You can only read this link if you subscribe to the National Catholic Register. …

But basically the idea is that since divorce splits a single household into 2 households (2 houses, 2 furnaces, 2 dishwashers, double the lightbulbs, etc.) that it more than wipes out any gains you might make by using hi-efficiency lightbulbs and recycling and not flushing the toilet except once a week and stuff like that.
“If you have two parents and five children in a room, they’re all getting the same benefit from one light bulb, one TV, the heating system in the house,” Liu said. “When a divorce occurs, at least two of all those things are needed for the same people.”
But don’t expect those thousands of global warming websites and brochures to begin adding “avoid divorce” or “take marriage seriously” to the lists that say “ride a bike,” “drive a hybrid car” or “use energy efficient light bulbs.”
“People doing research on environmental issues are very surprised by this, and they don’t realize the connection between divorce and the environment,” Liu said. “Even people who care very deeply about the environment don’t make this connection.”
 
hmmm… Maggie Gallagher, president of the Washington-based Institute for Marriage and Public Policy, makes some good observations:

article said:
“The logic of the study suggests that divorced fathers would help the environment by abandoning their children, rather than driving across town to see them,” she said. “It would suggest that unmarried couples are better to live together rather than to date and maintain separate households.
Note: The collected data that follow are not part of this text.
/-- RESULT_RETURN: the oldest result for register `rd` of a context reaches it. (DEDUCED, log entry 30) -/
def Conc.resultReturn (c : Conc) (i rd : Nat) : Conc :=
  let x := c.ctx i
  match x.results.find? fun p => p.rd = rd with
  | none => c
  | some p =>
    let y := { x with results := x.results.erase p }
    c.setCtx i (if rd = 0 then y else { y with regs := Bank.set 0 y.regs rd (p.value % 2 ^ 64) })

/-! ## Services (R229) -/

/-- The trap of an ECALL: a known service puts the context in SERVICE. -/
def Conc.enterService (c : Conc) (i : Nat) : Conc := (c.updCtx i fun x => { x with st := 5 }).count O.serviceCalls

/-- A log entry (R229, R289), at most 1,000 a second per instance; beyond that it waits. -/
def Conc.postLog (c : Conc) (i time : Nat) : Conc :=
  let x := c.ctx i
  let n := if x.logSecond = c.seconds then x.logs else 0
  if 1000 ≤ n then c.setCtx i { x with logDue := some time }
  else
    let c := c.setCtx i { x with logSecond := c.seconds, logs := n + 1, logDue := none }
    c.queueBulk 2 i ([time, x.reg 10, x.reg 11, x.reg 12].map (BitVec.ofNat 64))

/-- SET_RESTART: both addresses must be mapped. -/
def Ctx.setRestart (x : Ctx) : Ctx :=
  let mapped (va : Nat) : Bool := canonicalVa va && x.table.any fun l => l.holds va
  if mapped (x.reg 10) ∧ mapped (x.reg 11) then { x with restartPc := x.reg 10, restartSp := x.reg 11 }.setReg 10 0
  else x.setReg 10 1

/-! ## Execution -/

/-- Execute an Xqtm instruction. -/
def Conc.execXqtm (c : Conc) (i raw : Nat) (op : QOp) (rd rs1 rs2 : Nat) : Conc :=
  let x := c.ctx i
  match op with
  | .qpop => c.qpop i rd
  | .qpeek => c.qpeek i rd (x.reg rs1)
  | .qtime s => c.qtime i rd s
  | .qhist => c.qhist i rd (x.reg rs1) (x.reg rs2)
  | .qtrig => c.qtrigIns i rd (x.reg rs1) (x.reg rs2)
  | .qemit => c.qemit i (x.reg rs1) raw
  | .qwait => c.qwait i rd (x.reg rs1)
  | .qslice => c.qslice i rd

/-- Execute an ordinary instruction of length `len` in context `i`; ECALL and Xqtm have operations of their own.
(PRESUMED, log entry 3) -/
def Conc.execRv (c : Conc) (i len : Nat) (ins : Rv) : Conc :=
  let x := c.ctx i
  let set (rd v : Nat) : Conc := c.setCtx i ((x.setReg rd v).retire len)
  let jump (rd target : Nat) : Conc :=
    let y := x.setReg rd ((x.pc + len) % 2 ^ 64)
    c.setCtx i { y with pc := target / 2 * 2, instret := (y.instret + 1) % 2 ^ 64 }
  match ins with
  | .alu op rd a b => set rd (op.eval (x.reg a) (x.reg b))
  | .aluImm op rd a m => set rd (op.eval (x.reg a) m)
  | .unary op rd a => set rd (op.eval (x.reg a))
  | .lui rd m => set rd m
  | .auipc rd m => set rd (x.pc + m)
  | .jal rd o => jump rd ((x.pc + o) % 2 ^ 64)
  | .jalr rd a m => jump rd ((x.reg a + m) % 2 ^ 64)
  | .branch k a b o =>
    if k.eval (x.reg a) (x.reg b) then c.setCtx i { x with pc := (x.pc + o) % 2 ^ 64, instret := (x.instret + 1) % 2 ^ 64 }
    else c.setCtx i (x.retire len)
  | .load n s rd a m => c.doLoad i len n s false rd ((x.reg a + m) % 2 ^ 64)
  | .store n a b m => c.doStore i len n ((x.reg a + m) % 2 ^ 64) (x.reg b)
  | .lr n rd a => c.doLoad i len n true true rd (x.reg a)
  | .sc n rd a b => c.doSc i len n rd (x.reg a) (x.reg b)
  | .amo op n rd a b => c.doAmo i len n op rd (x.reg a) (x.reg b)
  | .fence => c.setCtx i (x.retire len)
  | .ebreak =>
    if c.debugHeld then { c with tap := { c.tap with halted := i :: c.tap.halted } }
    else c.trap i 3 x.pc
  | .csr rd a => set rd (c.counterCsr i a)
  | .ecall | .xqtm _ _ _ _ => c

/-- The commands that execute an instruction: which one they take. -/
inductive Take where
  | ordinary
  | xqtm (f3 : Nat)
  | service (code : Nat)
  deriving DecidableEq, Repr

/-- funct3 of an Xqtm instruction (R219). -/
def QOp.f3 : QOp → Nat
  | .qpop => 0 | .qpeek => 1 | .qtime _ => 2 | .qhist => 3 | .qtrig => 4 | .qemit => 5 | .qwait => 6 | .qslice => 7

/-- A service that the command of a code takes; the ordinary command takes those that no service has. -/
def Take.takesService (t : Take) (code : Nat) : Bool :=
  match t with
  | .service k => code == k
  | .ordinary => decide (2 < code)
  | .xqtm _ => false

/-- One instruction of a logical engine: that of the context it runs.  It is executed when it is of the command's kind and its
source registers have no result outstanding; `service` does what the Ringmaster does for an ECALL. -/
def Conc.engineStep (c : Conc) (e : Nat) (t : Take) (service : Nat → Nat → Conc → Conc) : Conc :=
  match c.current e with
  | none => c
  | some i =>
    let c := c.switchTo e (i % 4)
    let x := c.ctx i
    let f := c.fetch x
    match f.1 with
    | .error v => if t = .ordinary then f.2.trap i v.1 v.2 else c
    | .ok (len, raw, ins) =>
      match ins with
      | none => if t = .ordinary then f.2.trap i 2 raw else c
      | some ins =>
        if ins.reads.any fun r => r ≠ 0 ∧ x.results.any fun p => p.rd = r then c
        else match ins with
          | .xqtm op rd a b => if t = .xqtm op.f3 then f.2.execXqtm i raw op rd a b else c
          | .ecall =>
            let code := x.reg 17
            if t.takesService code then
              if 2 < code then (f.2.enterService i).trap i 0x22 code else service code i (f.2.enterService i)
            else c
          | _ => if t = .ordinary then f.2.execRv i len ins else c

/-! ## Status objects (R236) -/

def Conc.engineMap (c : Conc) : Nat :=
  (List.range 96).foldl (fun v e => v + (match c.engine e with | some p => p | none => 0xFF) * 2 ^ (8 * e)) 0

def Conc.clusterMap (c : Conc) : Nat := (List.range 12).foldl (fun v k => v + c.cluster k * 2 ^ (8 * k)) 0

def Conc.clusterAwake (c : Conc) : Nat :=
  (List.range 13).foldl (fun v k =>
    let used := (List.range 12).any fun l => c.cluster l = k
    v + b1 (used && !(c.clusterPw k).asleep) * 2 ^ k) 0

/-- `InstanceState`: the context that its engine runs reads RUNNING. -/
def Conc.instanceStates (c : Conc) : Nat :=
  c.eng.ctxs.foldl (fun v x =>
    let st := if x.2.st = 2 ∧ c.current (x.1 / 4) = some x.1 then 3 else x.2.st
    v + st * 2 ^ (8 * x.1)) 0

def Conc.instanceFaults (c : Conc) : Nat :=
  c.eng.ctxs.foldl (fun v p =>
    let x := p.2
    v + (x.cause % 2 ^ 16 + x.faults % 2 ^ 16 * 2 ^ 16 + x.faultPc % 2 ^ 64 * 2 ^ 64 + x.faultVal % 2 ^ 64 * 2 ^ 128) * 2 ^ (192 * p.1)) 0

def Conc.engineCycles (c : Conc) : Nat := c.eng.cycles.foldl (fun v p => v + p.2 / 3 % 2 ^ 64 * 2 ^ (64 * p.1)) 0

end Sys2Proof.Machine
end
To endorse this study I’d have to endorse the underlying assumption that we should define the problem of global warming as anything that increases the number of people or houses on the planet.”
 
This is no surprise to me. I do residential land development. I forget the precise statistics, but the ratio of urbanized area per capita has zoomed ENORMOUSLY in the past 30 years. Divorce is one of the primary reasons.

30 years ago, the typical American family had 4-5 people and occupied a 1,500 to 1,800 SF home on 1/5 to 1/4 acre of land (new home sales). Now you have 2-3 people on average living in 2,300 to 3,000 SF homes on 1/4 to 1/3 acre lots (today’s new home sales).

This sure isn’t energy efficiency progress.